(Records provided)

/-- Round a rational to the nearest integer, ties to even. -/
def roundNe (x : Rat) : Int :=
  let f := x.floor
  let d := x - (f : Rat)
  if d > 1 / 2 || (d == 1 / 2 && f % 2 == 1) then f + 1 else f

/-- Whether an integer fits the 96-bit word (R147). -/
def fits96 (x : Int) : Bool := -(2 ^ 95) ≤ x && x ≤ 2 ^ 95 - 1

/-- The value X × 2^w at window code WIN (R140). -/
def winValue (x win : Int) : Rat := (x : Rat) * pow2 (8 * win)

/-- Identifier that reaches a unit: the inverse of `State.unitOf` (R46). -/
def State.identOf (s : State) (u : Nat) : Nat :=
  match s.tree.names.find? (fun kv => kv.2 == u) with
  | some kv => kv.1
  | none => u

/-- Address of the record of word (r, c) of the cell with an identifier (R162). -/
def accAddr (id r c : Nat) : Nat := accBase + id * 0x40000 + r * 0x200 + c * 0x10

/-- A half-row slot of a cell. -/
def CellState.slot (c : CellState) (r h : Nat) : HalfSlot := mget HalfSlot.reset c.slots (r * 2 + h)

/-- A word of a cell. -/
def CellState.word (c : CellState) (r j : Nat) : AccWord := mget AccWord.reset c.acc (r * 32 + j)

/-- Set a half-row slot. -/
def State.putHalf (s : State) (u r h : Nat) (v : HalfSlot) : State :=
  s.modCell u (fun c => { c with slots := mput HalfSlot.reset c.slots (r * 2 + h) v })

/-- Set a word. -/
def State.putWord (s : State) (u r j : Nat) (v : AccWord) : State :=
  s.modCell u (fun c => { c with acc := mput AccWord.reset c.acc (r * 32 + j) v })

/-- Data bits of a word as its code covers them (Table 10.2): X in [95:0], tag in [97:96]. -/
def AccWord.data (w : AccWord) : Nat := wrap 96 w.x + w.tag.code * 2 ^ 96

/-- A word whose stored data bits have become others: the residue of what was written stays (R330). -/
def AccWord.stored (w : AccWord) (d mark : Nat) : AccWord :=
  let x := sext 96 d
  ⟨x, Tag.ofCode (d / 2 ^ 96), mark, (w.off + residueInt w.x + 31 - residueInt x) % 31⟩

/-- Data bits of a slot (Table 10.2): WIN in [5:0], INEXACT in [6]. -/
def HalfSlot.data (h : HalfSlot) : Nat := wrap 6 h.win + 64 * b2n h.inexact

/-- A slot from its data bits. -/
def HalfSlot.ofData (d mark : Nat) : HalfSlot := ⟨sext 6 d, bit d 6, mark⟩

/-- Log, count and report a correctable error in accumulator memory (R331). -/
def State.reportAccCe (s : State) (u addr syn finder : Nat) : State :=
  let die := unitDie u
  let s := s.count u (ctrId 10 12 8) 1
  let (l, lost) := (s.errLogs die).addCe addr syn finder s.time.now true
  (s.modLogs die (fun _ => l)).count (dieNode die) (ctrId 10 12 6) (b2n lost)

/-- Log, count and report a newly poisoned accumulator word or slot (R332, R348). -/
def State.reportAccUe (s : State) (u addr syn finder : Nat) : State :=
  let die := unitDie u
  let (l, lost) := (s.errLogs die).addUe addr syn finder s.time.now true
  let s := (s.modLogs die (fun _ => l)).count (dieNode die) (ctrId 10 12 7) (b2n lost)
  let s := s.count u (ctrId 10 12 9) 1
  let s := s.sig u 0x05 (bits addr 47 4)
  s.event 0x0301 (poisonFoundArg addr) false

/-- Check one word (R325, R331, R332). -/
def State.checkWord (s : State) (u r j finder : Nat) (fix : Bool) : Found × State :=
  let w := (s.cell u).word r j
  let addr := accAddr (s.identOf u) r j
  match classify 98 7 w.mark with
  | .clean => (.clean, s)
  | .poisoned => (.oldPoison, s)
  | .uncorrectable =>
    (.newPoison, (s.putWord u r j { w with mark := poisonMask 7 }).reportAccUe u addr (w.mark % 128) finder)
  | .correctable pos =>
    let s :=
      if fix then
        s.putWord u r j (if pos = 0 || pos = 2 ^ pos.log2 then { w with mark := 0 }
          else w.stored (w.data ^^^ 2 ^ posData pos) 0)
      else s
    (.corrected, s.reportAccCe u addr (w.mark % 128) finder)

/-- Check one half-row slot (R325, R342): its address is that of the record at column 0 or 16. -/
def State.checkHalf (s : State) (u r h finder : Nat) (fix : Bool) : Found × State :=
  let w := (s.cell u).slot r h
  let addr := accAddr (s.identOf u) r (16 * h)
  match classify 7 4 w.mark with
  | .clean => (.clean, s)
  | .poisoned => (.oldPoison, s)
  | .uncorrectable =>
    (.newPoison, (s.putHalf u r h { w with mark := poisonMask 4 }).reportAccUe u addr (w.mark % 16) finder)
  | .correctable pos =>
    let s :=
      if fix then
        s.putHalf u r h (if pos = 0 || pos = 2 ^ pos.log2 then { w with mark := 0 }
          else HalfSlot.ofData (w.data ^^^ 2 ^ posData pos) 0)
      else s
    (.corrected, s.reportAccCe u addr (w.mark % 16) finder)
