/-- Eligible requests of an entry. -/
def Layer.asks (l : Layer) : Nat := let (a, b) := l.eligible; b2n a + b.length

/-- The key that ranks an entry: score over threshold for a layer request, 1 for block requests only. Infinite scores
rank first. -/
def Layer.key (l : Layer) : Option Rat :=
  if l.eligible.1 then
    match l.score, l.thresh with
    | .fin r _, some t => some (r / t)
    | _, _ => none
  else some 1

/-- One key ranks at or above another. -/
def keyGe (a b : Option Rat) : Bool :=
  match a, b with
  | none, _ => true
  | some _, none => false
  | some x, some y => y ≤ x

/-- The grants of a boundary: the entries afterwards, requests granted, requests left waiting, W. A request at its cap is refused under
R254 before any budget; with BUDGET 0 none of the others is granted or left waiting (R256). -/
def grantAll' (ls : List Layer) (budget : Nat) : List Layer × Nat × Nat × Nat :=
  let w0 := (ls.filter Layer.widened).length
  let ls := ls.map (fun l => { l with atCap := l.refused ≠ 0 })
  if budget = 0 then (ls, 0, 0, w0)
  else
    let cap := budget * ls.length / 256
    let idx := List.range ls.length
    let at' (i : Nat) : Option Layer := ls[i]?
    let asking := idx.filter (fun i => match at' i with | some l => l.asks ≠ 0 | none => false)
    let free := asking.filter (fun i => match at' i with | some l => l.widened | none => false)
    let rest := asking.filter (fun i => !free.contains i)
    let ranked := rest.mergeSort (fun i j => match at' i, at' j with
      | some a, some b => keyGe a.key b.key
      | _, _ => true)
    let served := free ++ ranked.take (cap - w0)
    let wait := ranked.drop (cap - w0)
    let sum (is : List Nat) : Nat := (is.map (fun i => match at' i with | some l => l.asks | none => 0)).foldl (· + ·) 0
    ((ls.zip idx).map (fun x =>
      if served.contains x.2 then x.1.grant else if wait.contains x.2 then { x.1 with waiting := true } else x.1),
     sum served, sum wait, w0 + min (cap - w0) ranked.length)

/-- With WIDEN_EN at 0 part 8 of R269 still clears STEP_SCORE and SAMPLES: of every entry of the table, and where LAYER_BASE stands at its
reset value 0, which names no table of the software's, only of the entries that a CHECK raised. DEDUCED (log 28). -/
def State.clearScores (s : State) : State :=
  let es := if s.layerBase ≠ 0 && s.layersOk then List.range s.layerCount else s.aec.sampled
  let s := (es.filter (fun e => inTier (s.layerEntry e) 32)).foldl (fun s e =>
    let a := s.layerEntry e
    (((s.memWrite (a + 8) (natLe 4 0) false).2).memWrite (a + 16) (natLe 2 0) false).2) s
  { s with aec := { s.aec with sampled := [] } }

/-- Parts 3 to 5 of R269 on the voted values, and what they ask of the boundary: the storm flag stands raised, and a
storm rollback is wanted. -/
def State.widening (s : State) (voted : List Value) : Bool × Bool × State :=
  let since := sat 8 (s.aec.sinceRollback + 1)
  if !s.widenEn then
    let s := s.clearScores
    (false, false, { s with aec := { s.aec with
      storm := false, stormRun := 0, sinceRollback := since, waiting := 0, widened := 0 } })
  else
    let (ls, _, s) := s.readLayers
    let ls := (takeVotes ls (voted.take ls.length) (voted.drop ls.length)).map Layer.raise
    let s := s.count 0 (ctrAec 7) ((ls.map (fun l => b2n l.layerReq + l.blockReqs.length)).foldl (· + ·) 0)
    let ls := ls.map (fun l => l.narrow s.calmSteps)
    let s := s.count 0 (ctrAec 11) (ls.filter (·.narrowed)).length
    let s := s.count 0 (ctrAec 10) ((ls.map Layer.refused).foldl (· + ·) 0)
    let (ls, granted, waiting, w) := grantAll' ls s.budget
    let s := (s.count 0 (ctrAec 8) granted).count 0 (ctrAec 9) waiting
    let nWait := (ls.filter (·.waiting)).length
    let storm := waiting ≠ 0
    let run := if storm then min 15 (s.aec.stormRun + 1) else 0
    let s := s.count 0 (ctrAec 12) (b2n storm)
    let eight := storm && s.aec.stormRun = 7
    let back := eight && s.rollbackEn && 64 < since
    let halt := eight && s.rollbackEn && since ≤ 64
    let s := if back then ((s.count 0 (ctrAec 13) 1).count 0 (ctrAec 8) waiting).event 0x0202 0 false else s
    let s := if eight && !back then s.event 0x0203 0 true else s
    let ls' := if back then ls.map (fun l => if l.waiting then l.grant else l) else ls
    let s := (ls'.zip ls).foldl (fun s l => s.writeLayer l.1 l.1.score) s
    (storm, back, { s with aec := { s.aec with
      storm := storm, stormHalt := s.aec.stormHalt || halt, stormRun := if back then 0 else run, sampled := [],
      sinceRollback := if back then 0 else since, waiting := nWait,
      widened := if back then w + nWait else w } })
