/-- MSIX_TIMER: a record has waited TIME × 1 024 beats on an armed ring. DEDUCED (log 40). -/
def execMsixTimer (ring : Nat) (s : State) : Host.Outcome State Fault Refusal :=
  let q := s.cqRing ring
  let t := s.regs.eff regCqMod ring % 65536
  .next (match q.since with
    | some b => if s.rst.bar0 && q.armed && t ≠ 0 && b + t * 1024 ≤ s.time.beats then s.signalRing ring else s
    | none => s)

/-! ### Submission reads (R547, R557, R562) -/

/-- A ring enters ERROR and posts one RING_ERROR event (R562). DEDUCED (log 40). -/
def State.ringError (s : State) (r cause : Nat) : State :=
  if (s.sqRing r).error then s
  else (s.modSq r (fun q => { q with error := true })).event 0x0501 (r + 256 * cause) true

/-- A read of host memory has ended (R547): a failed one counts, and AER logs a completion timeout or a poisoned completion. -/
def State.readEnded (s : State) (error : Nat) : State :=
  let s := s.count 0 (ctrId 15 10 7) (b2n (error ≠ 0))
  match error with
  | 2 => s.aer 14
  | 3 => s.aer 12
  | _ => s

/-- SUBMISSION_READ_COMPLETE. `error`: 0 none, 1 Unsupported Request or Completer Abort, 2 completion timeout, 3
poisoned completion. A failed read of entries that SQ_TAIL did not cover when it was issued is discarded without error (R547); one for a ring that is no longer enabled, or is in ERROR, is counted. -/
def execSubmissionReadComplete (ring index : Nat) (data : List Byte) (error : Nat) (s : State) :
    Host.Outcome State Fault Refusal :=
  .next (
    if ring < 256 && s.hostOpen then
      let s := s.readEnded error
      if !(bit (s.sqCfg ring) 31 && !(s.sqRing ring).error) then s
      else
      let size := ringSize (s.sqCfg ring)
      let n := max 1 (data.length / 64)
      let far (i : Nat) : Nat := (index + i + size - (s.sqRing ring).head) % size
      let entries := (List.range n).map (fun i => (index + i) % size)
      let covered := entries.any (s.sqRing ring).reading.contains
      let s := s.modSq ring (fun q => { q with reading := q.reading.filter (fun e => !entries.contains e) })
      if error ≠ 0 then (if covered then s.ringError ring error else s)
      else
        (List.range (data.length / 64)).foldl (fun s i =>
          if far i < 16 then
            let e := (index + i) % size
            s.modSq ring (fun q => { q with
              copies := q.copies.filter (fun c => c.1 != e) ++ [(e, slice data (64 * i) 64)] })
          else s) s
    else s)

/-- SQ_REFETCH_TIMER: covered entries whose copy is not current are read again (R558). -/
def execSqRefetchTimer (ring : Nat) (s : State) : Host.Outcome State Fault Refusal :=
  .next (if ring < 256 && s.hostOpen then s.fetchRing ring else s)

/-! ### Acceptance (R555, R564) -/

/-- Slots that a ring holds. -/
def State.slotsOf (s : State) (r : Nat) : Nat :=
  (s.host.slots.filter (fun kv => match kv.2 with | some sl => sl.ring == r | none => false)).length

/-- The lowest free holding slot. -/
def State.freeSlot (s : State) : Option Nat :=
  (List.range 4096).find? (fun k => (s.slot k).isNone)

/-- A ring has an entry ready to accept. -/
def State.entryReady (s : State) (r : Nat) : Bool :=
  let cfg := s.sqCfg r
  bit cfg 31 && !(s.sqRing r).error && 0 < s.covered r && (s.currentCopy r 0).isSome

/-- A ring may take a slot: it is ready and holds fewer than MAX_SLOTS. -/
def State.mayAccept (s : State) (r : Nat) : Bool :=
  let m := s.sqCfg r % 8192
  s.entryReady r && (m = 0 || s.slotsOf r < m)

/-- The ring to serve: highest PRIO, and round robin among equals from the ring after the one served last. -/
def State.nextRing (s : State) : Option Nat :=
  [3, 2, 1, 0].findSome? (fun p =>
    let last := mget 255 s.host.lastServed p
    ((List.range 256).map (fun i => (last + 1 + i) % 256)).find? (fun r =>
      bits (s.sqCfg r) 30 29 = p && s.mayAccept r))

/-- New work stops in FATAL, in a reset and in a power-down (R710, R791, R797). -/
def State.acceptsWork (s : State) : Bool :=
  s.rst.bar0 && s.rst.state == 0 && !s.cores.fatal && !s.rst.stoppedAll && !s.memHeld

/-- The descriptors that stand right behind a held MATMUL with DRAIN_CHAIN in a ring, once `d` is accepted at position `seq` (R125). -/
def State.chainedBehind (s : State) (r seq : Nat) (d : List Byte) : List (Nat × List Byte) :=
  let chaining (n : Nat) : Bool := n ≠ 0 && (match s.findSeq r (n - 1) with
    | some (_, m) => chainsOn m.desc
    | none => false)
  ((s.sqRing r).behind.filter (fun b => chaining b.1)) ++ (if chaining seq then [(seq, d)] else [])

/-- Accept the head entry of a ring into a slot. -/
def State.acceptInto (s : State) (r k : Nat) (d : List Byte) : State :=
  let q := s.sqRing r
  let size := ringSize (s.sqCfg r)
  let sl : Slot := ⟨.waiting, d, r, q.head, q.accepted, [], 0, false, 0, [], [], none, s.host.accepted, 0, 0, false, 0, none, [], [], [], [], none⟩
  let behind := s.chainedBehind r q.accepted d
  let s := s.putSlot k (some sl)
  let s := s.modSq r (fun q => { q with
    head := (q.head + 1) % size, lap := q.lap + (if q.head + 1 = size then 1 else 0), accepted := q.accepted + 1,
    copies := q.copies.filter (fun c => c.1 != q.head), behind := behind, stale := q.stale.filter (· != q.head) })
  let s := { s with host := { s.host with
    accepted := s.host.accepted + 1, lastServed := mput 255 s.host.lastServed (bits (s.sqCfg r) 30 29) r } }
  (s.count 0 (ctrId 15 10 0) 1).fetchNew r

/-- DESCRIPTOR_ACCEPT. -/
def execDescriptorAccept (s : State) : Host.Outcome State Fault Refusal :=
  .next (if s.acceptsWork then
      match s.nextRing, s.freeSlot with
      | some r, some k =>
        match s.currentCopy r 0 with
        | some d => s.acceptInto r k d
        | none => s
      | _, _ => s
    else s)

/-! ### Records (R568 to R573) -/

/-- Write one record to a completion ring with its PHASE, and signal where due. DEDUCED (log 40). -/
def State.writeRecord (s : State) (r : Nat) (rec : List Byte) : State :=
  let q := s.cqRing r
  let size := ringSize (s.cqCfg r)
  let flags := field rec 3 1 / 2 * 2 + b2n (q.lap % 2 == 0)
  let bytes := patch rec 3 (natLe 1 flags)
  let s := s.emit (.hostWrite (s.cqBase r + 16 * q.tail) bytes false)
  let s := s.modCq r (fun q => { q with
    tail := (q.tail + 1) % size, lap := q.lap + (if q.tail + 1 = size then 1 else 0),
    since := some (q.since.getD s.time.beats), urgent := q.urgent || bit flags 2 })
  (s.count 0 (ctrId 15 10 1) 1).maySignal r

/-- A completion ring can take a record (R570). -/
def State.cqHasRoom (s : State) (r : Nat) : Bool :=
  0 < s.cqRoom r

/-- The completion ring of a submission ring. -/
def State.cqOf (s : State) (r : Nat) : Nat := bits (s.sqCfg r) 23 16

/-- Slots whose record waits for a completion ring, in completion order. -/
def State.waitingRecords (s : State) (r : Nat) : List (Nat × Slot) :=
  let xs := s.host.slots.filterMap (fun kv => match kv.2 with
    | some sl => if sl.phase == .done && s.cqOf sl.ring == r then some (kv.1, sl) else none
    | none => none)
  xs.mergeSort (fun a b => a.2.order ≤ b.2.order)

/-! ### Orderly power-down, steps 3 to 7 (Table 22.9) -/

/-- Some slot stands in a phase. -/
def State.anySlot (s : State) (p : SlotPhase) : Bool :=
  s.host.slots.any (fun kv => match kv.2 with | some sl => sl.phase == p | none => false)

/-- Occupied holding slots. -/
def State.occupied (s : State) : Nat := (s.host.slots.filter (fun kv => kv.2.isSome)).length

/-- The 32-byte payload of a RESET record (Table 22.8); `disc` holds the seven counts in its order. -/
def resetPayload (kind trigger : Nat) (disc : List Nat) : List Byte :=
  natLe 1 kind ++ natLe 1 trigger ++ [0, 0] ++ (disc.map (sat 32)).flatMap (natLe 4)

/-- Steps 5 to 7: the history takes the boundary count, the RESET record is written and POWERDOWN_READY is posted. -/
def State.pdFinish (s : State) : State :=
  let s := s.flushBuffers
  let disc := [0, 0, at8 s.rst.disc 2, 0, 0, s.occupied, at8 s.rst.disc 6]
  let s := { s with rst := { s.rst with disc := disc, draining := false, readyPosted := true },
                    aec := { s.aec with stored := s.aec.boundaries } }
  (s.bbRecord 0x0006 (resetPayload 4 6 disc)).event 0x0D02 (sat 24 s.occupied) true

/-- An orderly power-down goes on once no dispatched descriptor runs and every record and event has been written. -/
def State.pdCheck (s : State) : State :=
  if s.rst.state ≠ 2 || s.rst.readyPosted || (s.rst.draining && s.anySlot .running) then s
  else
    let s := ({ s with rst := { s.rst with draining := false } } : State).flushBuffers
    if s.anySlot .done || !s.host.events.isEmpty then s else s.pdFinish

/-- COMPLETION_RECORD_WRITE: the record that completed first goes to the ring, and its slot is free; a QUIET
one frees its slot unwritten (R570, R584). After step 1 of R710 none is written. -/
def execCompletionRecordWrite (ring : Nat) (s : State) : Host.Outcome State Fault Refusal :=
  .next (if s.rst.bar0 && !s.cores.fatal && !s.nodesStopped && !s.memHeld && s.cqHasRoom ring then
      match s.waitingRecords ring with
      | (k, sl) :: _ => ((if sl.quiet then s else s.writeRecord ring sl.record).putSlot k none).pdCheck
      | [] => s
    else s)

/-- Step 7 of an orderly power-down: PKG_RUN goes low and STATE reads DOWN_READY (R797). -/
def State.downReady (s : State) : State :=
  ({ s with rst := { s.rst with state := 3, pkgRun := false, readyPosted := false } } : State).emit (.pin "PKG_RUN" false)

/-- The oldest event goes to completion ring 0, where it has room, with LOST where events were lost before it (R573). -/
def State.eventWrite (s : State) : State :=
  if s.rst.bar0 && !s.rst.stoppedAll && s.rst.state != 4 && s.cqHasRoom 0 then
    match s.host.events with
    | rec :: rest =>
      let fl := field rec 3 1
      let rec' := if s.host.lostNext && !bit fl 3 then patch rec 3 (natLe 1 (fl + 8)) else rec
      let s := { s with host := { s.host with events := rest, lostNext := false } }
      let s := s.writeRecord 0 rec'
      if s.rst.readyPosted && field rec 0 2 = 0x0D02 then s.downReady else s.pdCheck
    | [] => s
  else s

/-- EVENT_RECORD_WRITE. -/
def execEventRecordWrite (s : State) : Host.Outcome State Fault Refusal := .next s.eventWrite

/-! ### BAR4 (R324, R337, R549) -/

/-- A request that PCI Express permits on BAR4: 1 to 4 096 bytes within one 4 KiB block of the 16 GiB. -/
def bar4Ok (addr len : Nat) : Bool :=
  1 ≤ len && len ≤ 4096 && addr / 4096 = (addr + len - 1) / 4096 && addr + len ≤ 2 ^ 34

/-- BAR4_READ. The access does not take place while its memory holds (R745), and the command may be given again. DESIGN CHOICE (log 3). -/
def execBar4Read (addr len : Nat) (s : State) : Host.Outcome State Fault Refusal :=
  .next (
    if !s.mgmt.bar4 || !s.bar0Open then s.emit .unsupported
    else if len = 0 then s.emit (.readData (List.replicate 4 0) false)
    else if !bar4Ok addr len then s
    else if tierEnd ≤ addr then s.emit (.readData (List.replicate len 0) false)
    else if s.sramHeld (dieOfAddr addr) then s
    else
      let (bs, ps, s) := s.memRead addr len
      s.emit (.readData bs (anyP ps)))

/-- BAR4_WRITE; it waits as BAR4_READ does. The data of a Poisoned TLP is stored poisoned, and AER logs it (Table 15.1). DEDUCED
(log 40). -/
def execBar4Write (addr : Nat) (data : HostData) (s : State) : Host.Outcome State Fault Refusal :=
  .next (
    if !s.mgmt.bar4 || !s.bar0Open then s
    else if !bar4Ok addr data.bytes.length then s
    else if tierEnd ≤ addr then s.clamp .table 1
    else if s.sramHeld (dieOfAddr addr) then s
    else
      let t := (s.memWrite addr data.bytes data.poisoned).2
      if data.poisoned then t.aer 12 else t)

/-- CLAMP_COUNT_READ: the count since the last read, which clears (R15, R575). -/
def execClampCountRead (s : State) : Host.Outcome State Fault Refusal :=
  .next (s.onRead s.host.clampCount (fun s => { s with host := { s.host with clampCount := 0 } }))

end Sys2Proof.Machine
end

(End Records provided)

◆ Your instructions
Up to and including the line with "WIN (R140). -/", print every line of the material above, starting from its first line, exactly.

◆ Answer box
/-- Round a rational to the nearest integer, ties to even. -/
def roundNe (x : Rat) : Int :=
  let f := x.floor
  let d := x - (f : Rat)
  if d > 1 / 2 || (d == 1 / 2 && f % 2 == 1) then f + 1 else f

/-- Whether an integer fits the 96-bit word (R147). -/
def fits96 (x : Int) : Bool := -(2 ^ 95) ≤ x && x ≤ 2 ^ 95 - 1

/-- The value X × 2^w at window code WIN (R140). -/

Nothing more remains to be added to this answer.